By Lawrence C. Strauss in Barron’s, featuring Tony Delane, CFP®, AIF®, Wealth Advisor

In addition to helping clients fill financial gaps, younger advisors can also provide career advice for clients seeking new jobs or considering starting their own businesses.

Financial advisors spend a lot of their time with clients looking ahead—sometimes zeroing in on how to fund a retirement that is decades away. But new challenges can emerge without warning. One such scenario: a client gets a pink slip. The latest employment report for November, released last week, showed unemployment rose to 4.6% from 4.4% before the government shutdown.

Advisors, who may have more clients confront job loss in the coming year, can help them get through these setbacks in various ways, whether it’s crafting a temporary budget or accessing emergency funds. However, the conversation with clients doesn’t always start with numbers. “There are a combination of financial and nonfinancial issues here,” says Andrew Altfest, 45, a principal advisor and president of Altfest Personal Wealth Management. “You have to be extremely empathetic and put yourself in their shoes.”

Empathy first.

Nathan Barbakoff, 37, an advisor at OnePoint BFG Wealth Partners, says the first step he likes to take with a client in such a scenario is to help them through the initial shock. “I tell them, ‘It is OK to be angry, it’s OK to be frustrated, and it’s OK to be at home and sulk for a few days.’ I want to make sure clients feel validated,” he says.

Daniel Song, 38, a partner and wealth manager at Merit Financial Advisors, says that one of his clients recently lost a job at a big company. That person, around 50 years old, wondered how this could happen. They believed they would eventually retire from that company, says Song.

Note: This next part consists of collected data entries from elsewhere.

theorem Micro.squeezeTick_done {m : Micro} (h : m.outrem = 0) (r : Bool) :
    m.squeezeTick r = (m.withPhase .finished).answer .ok := if_pos h

theorem Micro.squeezeTick_stalled {m : Micro} (h : m.outrem ≠ 0) : m.squeezeTick false = m := if_neg h

theorem Micro.squeezeTick_taken {m : Micro} (h : m.outrem ≠ 0) : m.squeezeTick true =
    { m.afterByte m.core.ctx.advance with
      core := { (m.afterByte m.core.ctx.advance).core with out := m.core.out ++ [m.core.ctx.outByte] }
      outrem := m.outrem - 1 } := if_neg h

theorem Micro.squeezing_byte_reaches {k : BitVec 22} (hk : k ≠ 0) (s : State) :
    Micro.Reaches ⟨s, .squeezing, none, k⟩ ⟨s.emitByte, .squeezing, none, k - 1⟩ := by
  have hbyte := Micro.afterByte_reaches s.ctx.advance ⟨{ s with out := s.out ++ [s.ctx.outByte] }, .squeezing, none, k - 1⟩
  exact .head ((Micro.tick_squeezing rfl rfl true).trans (congrArg _ (Micro.squeezeTick_taken hk))) hbyte

theorem Micro.squeezing_reaches {n : Nat} (hn : n < 2 ^ 22) (s : State) :
    Micro.Reaches ⟨s, .squeezing, none, BitVec.ofNat 22 n⟩
      ⟨{ s with ctx := (s.ctx.squeeze n).2, out := s.out ++ (s.ctx.squeeze n).1 }, .squeezing, none, 0⟩ := by
  induction n generalizing s with
  | zero =>
    rw [Context.squeeze_zero, List.append_nil]
    exact .refl _
  | succ n ih =>
    obtain ⟨hne, hpred⟩ := outrem_pred hn
    have hrest := ih (by omega) s.emitByte
    have hbytes : s.emitByte.out ++ (s.emitByte.ctx.squeeze n).1 = s.out ++ (s.ctx.squeeze (n + 1)).1 := by
      simp [State.emitByte]
    rw [hbytes, ← hpred] at hrest
    exact (Micro.squeezing_byte_reaches hne s).trans hrest

/-- FINISH after its padding XORs: the permutation, the rewinding, the bytes, `PHASE <- 3`, and the response. -/
theorem Micro.padded_completes {len : Nat} (hlen : len < 2 ^ 22) (s : State) :
    Micro.Reaches ⟨{ s with ctx := s.ctx.pad }, .padded, some 0, BitVec.ofNat 22 len⟩ (Micro.idle (s.afterFinish len)) := by
  have hpermuted := Micro.reaches_permuted (m := ⟨{ s with ctx := s.ctx.pad }, .padded, some 0, BitVec.ofNat 22 len⟩) rfl
  have hbytes := Micro.squeezing_reaches hlen { s with ctx := s.ctx.closeAbsorption }
  exact hpermuted.trans (.head rfl (hbytes.trans (.head rfl (Micro.responding_reaches .ok _))))

/-! ### One action from its start to its end (rule R91) -/

theorem Micro.takeUpdate_completes {bs : List Byte} {s t : State} (h : absorbCommand bs s = .next t) :
    ∃ m, Micro.takeUpdate bs (Micro.idle s) = .next m ∧ m.Reaches (Micro.idle t) := by
  obtain ⟨hp, rfl⟩ | ⟨hp, hin, rfl⟩ := absorbCommand_next h
  · exact ⟨_, by simp [Micro.takeUpdate, hp, Micro.answer, Micro.idle], Micro.responding_reaches _ s⟩
  · rw [List.append_nil]
    exact ⟨_, by simp [Micro.takeUpdate, hp, hin, Micro.idle], Micro.absorbing_completes bs s⟩

theorem Micro.take_start_completes {v : BitVec 3} {s t : State} (h : execStart v s = .next t) :
    ∃ m, Micro.take (.start v) (Micro.idle s) = .next m ∧ m.Reaches (Micro.idle t) := by
  obtain ⟨hp, rfl⟩ | ⟨hp, hv, rfl⟩ | ⟨hp, d, hd, rfl⟩ := execStart_next h
  · exact ⟨_, by simp [Micro.take, hp, Micro.answer, Micro.idle], Micro.responding_reaches _ s⟩
  · exact ⟨_, by simp [Micro.take, hp, hv, Micro.answer, Micro.idle], Micro.responding_reaches _ s⟩
  · rw [List.append_nil]
    exact ⟨_, by simp [Micro.take, hp, hd, Micro.answer, Micro.withContext, Micro.withPhase, Micro.idle],
      Micro.responding_reaches .ok { s with phase := .started, ctx := Context.bind d }⟩

theorem Micro.take_update0_completes {s t : State} (h : execUpdate0 s = .next t) :
    ∃ m, Micro.take .update0 (Micro.idle s) = .next m ∧ m.Reaches (Micro.idle t) := by
  obtain ⟨hp, rfl⟩ | ⟨hp, rfl⟩ := execUpdate0_next h
  · exact ⟨_, by simp [Micro.take, hp, Micro.answer, Micro.idle], Micro.responding_reaches _ s⟩
  · rw [List.append_nil]
    exact ⟨_, by simp [Micro.take, hp, Micro.answer, Micro.idle], Micro.responding_reaches .ok s⟩

/-- `OUTREM` has room for every length of rule R64. -/
theorem outputLength_lt {cfg : Config} {fout : BitVec 7} {n : BitVec 22} {len : Nat}
    (h : outputLength cfg fout n = some len) : len < 2 ^ 22 := by
  obtain ⟨-, rfl⟩ | ⟨-, rfl, -⟩ := outputLength_eq_some_iff.1 h <;> omega

theorem Micro.take_finish_completes {n : BitVec 22} {s t : State} (h : execFinish n s = .next t) :
    ∃ m, Micro.take (.finish n) (Micro.idle s) = .next m ∧ m.Reaches (Micro.idle t) := by
  obtain ⟨hp, rfl⟩ | ⟨hp, hn, rfl⟩ | ⟨hp, hin, len, hlen, rfl⟩ := finishWith_next h
  · exact ⟨_, by simp [Micro.take, hp, Micro.answer, Micro.idle], Micro.responding_reaches _ s⟩
  · exact ⟨_, by simp [Micro.take, hp, hn, Micro.answer, Micro.idle], Micro.responding_reaches _ s⟩
  · exact ⟨_, by simp [Micro.take, hp, hin, hlen, Micro.withContext, Micro.idle],
      Micro.padded_completes (outputLength_lt hlen) s⟩

/-- A command that is answered is taken by the finer model, which ends between commands in the same state. -/
theorem Micro.take_completes {i : Instr} {s t : State} (h : exec i s = .next t) :
    ∃ m, Micro.take i (Micro.idle s) = .next m ∧ m.Reaches (Micro.idle t) := by
  cases i with
  | start v => exact Micro.take_start_completes h
  | update0 => exact Micro.take_update0_completes h
  | update1 b0 => exact Micro.takeUpdate_completes h
  | update2 b0 b1 => exact Micro.takeUpdate_completes h
  | update3 b0 b1 b2 => exact Micro.takeUpdate_completes h
  | finish n => exact Micro.take_finish_completes h

theorem Micro.tick_idle (s : State) (r : Bool) : (Micro.idle s).tick r = (Micro.idle s).accept := rfl

theorem Micro.accept_reset {s : State} (h : s.nextAction = some .reset) :
    (Micro.idle s).accept = .next (Micro.idle s.present.hostReset) := by
  simp [Micro.accept, h, Micro.idle]

theorem Micro.accept_illegal {s : State} {w : Word32} (hw : s.nextAction = some (.word w)) (hdec : decode w = .illegal) :
    (Micro.idle s).accept = .next ⟨s.present, .responding .illegalCommand, none, 0⟩ := by
  simp [Micro.accept, hw, hdec, Micro.answer, Micro.idle]

theorem Micro.accept_command {s : State} {w : Word32} {i : Instr} (hw : s.nextAction = some (.word w))
    (hdec : decode w = .command i) : (Micro.idle s).accept = Micro.take i (Micro.idle s.present) := by
  simp [Micro.accept, hw, hdec, Micro.idle]

theorem Micro.reaches_of_step {s t : State} (h : step s = .next t) : (Micro.idle s).Reaches (Micro.idle t) := by
  obtain ⟨-, rfl⟩ | ⟨hreset, rfl⟩ | ⟨w, hw, hdec, rfl⟩ | ⟨w, i, hw, hdec, hexec⟩ := step_next h
  · exact .refl _
  · exact .of_tick (Micro.accept_reset hreset)
  · exact .head (Micro.accept_illegal hw hdec) (Micro.responding_reaches _ s.present)
  · obtain ⟨m, htake, hrest⟩ := Micro.take_completes hexec
    exact .head ((Micro.accept_command hw hdec).trans htake) hrest

/-- Settles O54: the action is taken, and each activity of its command runs to its end. -/
theorem microStepsRefineTheStep : Obligations.MicroStepsRefineTheStep := fun _ _ h => Micro.reaches_of_step h

/-! ### A host that stalls (rule R89) -/

/-- A host that does not take a byte holds the block where it is, and otherwise makes no difference. -/
theorem Micro.tick_false (m : Micro) : m.tick false = m.tick true ∨ m.tick false = .next m := by
  cases hrnd : m.rnd with
  | some ir => exact .inl ((m.tick_of_round hrnd false).trans (m.tick_of_round hrnd true).symm)
  | none =>
    cases hact : m.activity with
    | squeezing =>
      rw [Micro.tick_squeezing hrnd hact, Micro.tick_squeezing hrnd hact]
      by_cases hdone : m.outrem = 0
      · exact .inl (by rw [Micro.squeezeTick_done hdone, Micro.squeezeTick_done hdone])
      · exact .inr (by rw [Micro.squeezeTick_stalled hdone])
    | absorbing rest => cases rest <;> exact .inl (by simp only [Micro.tick, hrnd, hact])
    | idle => exact .inl (by simp only [Micro.tick, hrnd, hact])
    | padded => exact .inl (by simp only [Micro.tick, hrnd, hact])
    | responding q => exact .inl (by simp only [Micro.tick, hrnd, hact])

/-- A block without a further action stays at the end, so every micro step leads on to it. -/
theorem Micro.Reaches.next_tick {m : Micro} {t : State} (h : m.Reaches (Micro.idle t)) (hwait : t.nextAction = none)
    (r : Bool) : ∃ m', m.tick r = .next m' ∧ m'.Reaches (Micro.idle t) := by
  have htaking : ∃ m', m.tick true = .next m' ∧ m'.Reaches (Micro.idle t) := by
    obtain ⟨n, hn⟩ := h
    cases n with
    | zero =>
      cases hn
      exact ⟨_, by simp [Micro.tick_idle, Micro.accept, hwait], .refl _⟩
    | succ n =>
      rw [List.replicate_succ, Micro.run] at hn
      split at hn
      next m' hm' => exact ⟨m', hm', n, hn⟩
      all_goals cases hn
  cases r with
  | true => exact htaking
  | false =>
    obtain hsame | hstall := m.tick_false
    · exact hsame ▸ htaking
    · exact ⟨m, hstall, h⟩

theorem Micro.Reaches.after_stalls {m : Micro} {t : State} (h : m.Reaches (Micro.idle t)) (hwait : t.nextAction = none)
    (readies : List Bool) : ∃ n, Micro.run (readies ++ List.replicate n true) m = .next (Micro.idle t) := by
  induction readies generalizing m with
  | nil => exact h
  | cons r rs ih =>
    obtain ⟨m', htick, hrest⟩ := h.next_tick hwait r
    obtain ⟨n, hn⟩ := ih hrest
    exact ⟨n, by rw [List.cons_append, Micro.run_cons_of_next htick, hn]⟩

/-- Settles O55: the end stays in reach whatever the host did with `out_ready`, since the one action is used up there. -/
theorem stallingChangesNothing : Obligations.StallingChangesNothing := by
  intro s t x readies hp h
  obtain ⟨hpending, -⟩ := oneResponsePerWord s t x [] hp h
  exact (Micro.reaches_of_step h).after_stalls (by simp [State.nextAction, hpending]) readies

/-! ### The ports (rule R30) -/

theorem Micro.ports_out_eq_some {m : Micro} {b : Byte} {last : Bool} (h : m.ports.out = some (b, last)) :
    m.rnd = none ∧ m.activity = .squeezing ∧ m.outrem ≠ 0 ∧ b = m.core.ctx.outByte ∧ last = (m.outrem == 1) := by
  simp only [Micro.ports] at h
  split at h
  next hrnd hact =>
    split at h
    · cases h
    next hne =>
      cases h
      exact ⟨hrnd, hact, hne, rfl, rfl⟩
  · cases h

theorem Micro.takeUpdate_keeps_rsps {bs : List Byte} {m m' : Micro} (h : m.takeUpdate bs = .next m') :
    m'.core.rsps = m.core.rsps := by
  unfold Micro.takeUpdate at h
  split_ifs at h <;> cases h <;> rfl

theorem Micro.take_keeps_rsps {i : Instr} {m m' : Micro} (h : Micro.take i m = .next m') : m'.core.rsps = m.core.rsps := by
  cases i with
  | start v =>
    simp only [Micro.take] at h
    split at h
    · split at h <;> cases h <;> rfl
    · cases h; rfl
  | update0 => cases h; rfl
  | update1 b0 => exact Micro.takeUpdate_keeps_rsps h
  | update2 b0 b1 => exact Micro.takeUpdate_keeps_rsps h
  | update3 b0 b1 b2 => exact Micro.takeUpdate_keeps_rsps h
  | finish n =>
    simp only [Micro.take] at h
    split at h
    · split at h
      · split at h
        · cases h; rfl
        · cases h
      · cases h; rfl
    · cases h; rfl

theorem Micro.accept_keeps_rsps {m m' : Micro} (h : m.accept = .next m') : m'.core.rsps = m.core.rsps := by
  unfold Micro.accept at h
  split at h
  · cases h; rfl
  · cases h; rfl
  · split at h
    · exact Micro.take_keeps_rsps (m := { m with core := m.core.present }) h
    · cases h; rfl

theorem Micro.squeezeTick_keeps_rsps (r : Bool) (m : Micro) : (m.squeezeTick r).core.rsps = m.core.rsps := by
  unfold Micro.squeezeTick
  split
  · rfl
  · split <;> rfl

He initially focused on the emotional aspects of his client’s situation, in part by sharing some of his own career experiences. Moving to the client’s financial picture, he then focused on liquidity, or available cash, and covering essential expenses.

The specifics of a client’s career arc will drive how the financial advisor approaches these situations. Is the client early in a career, in which case they may have parents, siblings or extended family to help tide them over until they find another job?

Are they in the middle of their careers, say mid-40s to mid-50s, with children still at home, college tuitions on the horizon, and maybe elderly parents to support? Or are they in their late 50s or 60s, possibly on the cusp of retirement with a comfortable nest egg built up?

Income replacement.

For Jenny Harrington, 50, CEO and a portfolio manager at Gilman Hill Asset Management, the common thread for any job loss is “how much income do you need?” “It’s all about income replacement.”

Advisors can also wear the hat of a career counselor in these situations. As clients become a little more senior in their careers, it can be harder to find a job with a commensurate salary, benefits, and title. “Sometimes the only option is just to take a step back and start from a couple notches down and work your way back up,” says Tony Delane, 32, an advisor at Halbert Hargrove.

An advisor can also help a client negotiate severance pay, depending on the situation.

In some instances, a client may have salted away savings to pay for six months of expenses—or even longer. “Obviously the emergency reserves go first,” says Barbakoff. “That’s why they’re there.”

If the reserves aren’t sufficient, the next step is to consider selling investments. Advisors can help clients manage tax impact, in some cases by using losses to offset capital gains.

Other possible areas for discussion include stock options, annual bonuses, healthcare coverage and electing to use Cobra, or the Consolidated Omnibus Budget Reconciliation Act. It allows a former employee and their families to stay on the company’s insurance for a specified time period. Other cash sources that may work include home equity lines of credit and borrowing against an investment portfolio.

Who is vulnerable?

Advisors encourage clients to have rainy day funds for this kind of an emergency. “We really try to get to the bottom of how risky their job is,” says Delane, who points out that clients in certain sectors like tech can be especially vulnerable to layoffs.

When a job loss does strike, he says, it’s important to analyze a client’s expenses as part of a budget analysis. He uses a hypothetical example of a client with a big mortgage, car payments, and children in private school. “That’s a lot harder than somebody who’s living within or below their means and who can cut some of that discretionary spending,” he says.

Another key role for an advisor in these scenarios is to help clients avoid costly mistakes. For example, it might make sense to take severance in two different calendar years, not one, to lessen the tax burden. Tapping a retirement account before age 59½ carries a tax penalty of 10% on top of the regular tax levies for withdrawals.

Harrington warns clients dealing with a recent job loss not to “chase a high yield to replace the income without understanding what the risks are” in a fund or other financial products. “You could end up much, much worse off.”

New opportunities.

For all of the trauma that can come with a job loss, there are some potential silver linings.

Altfest says one of his clients lost his job but ended up working with his wife redesigning and flipping homes, a very satisfying transition. “People have built whole new careers out of losing their job and building something else completely different,” Altfest says. Advisors can help with that process. After all, says Altfest, “You know them well financially, and you can provide more impartial advice.”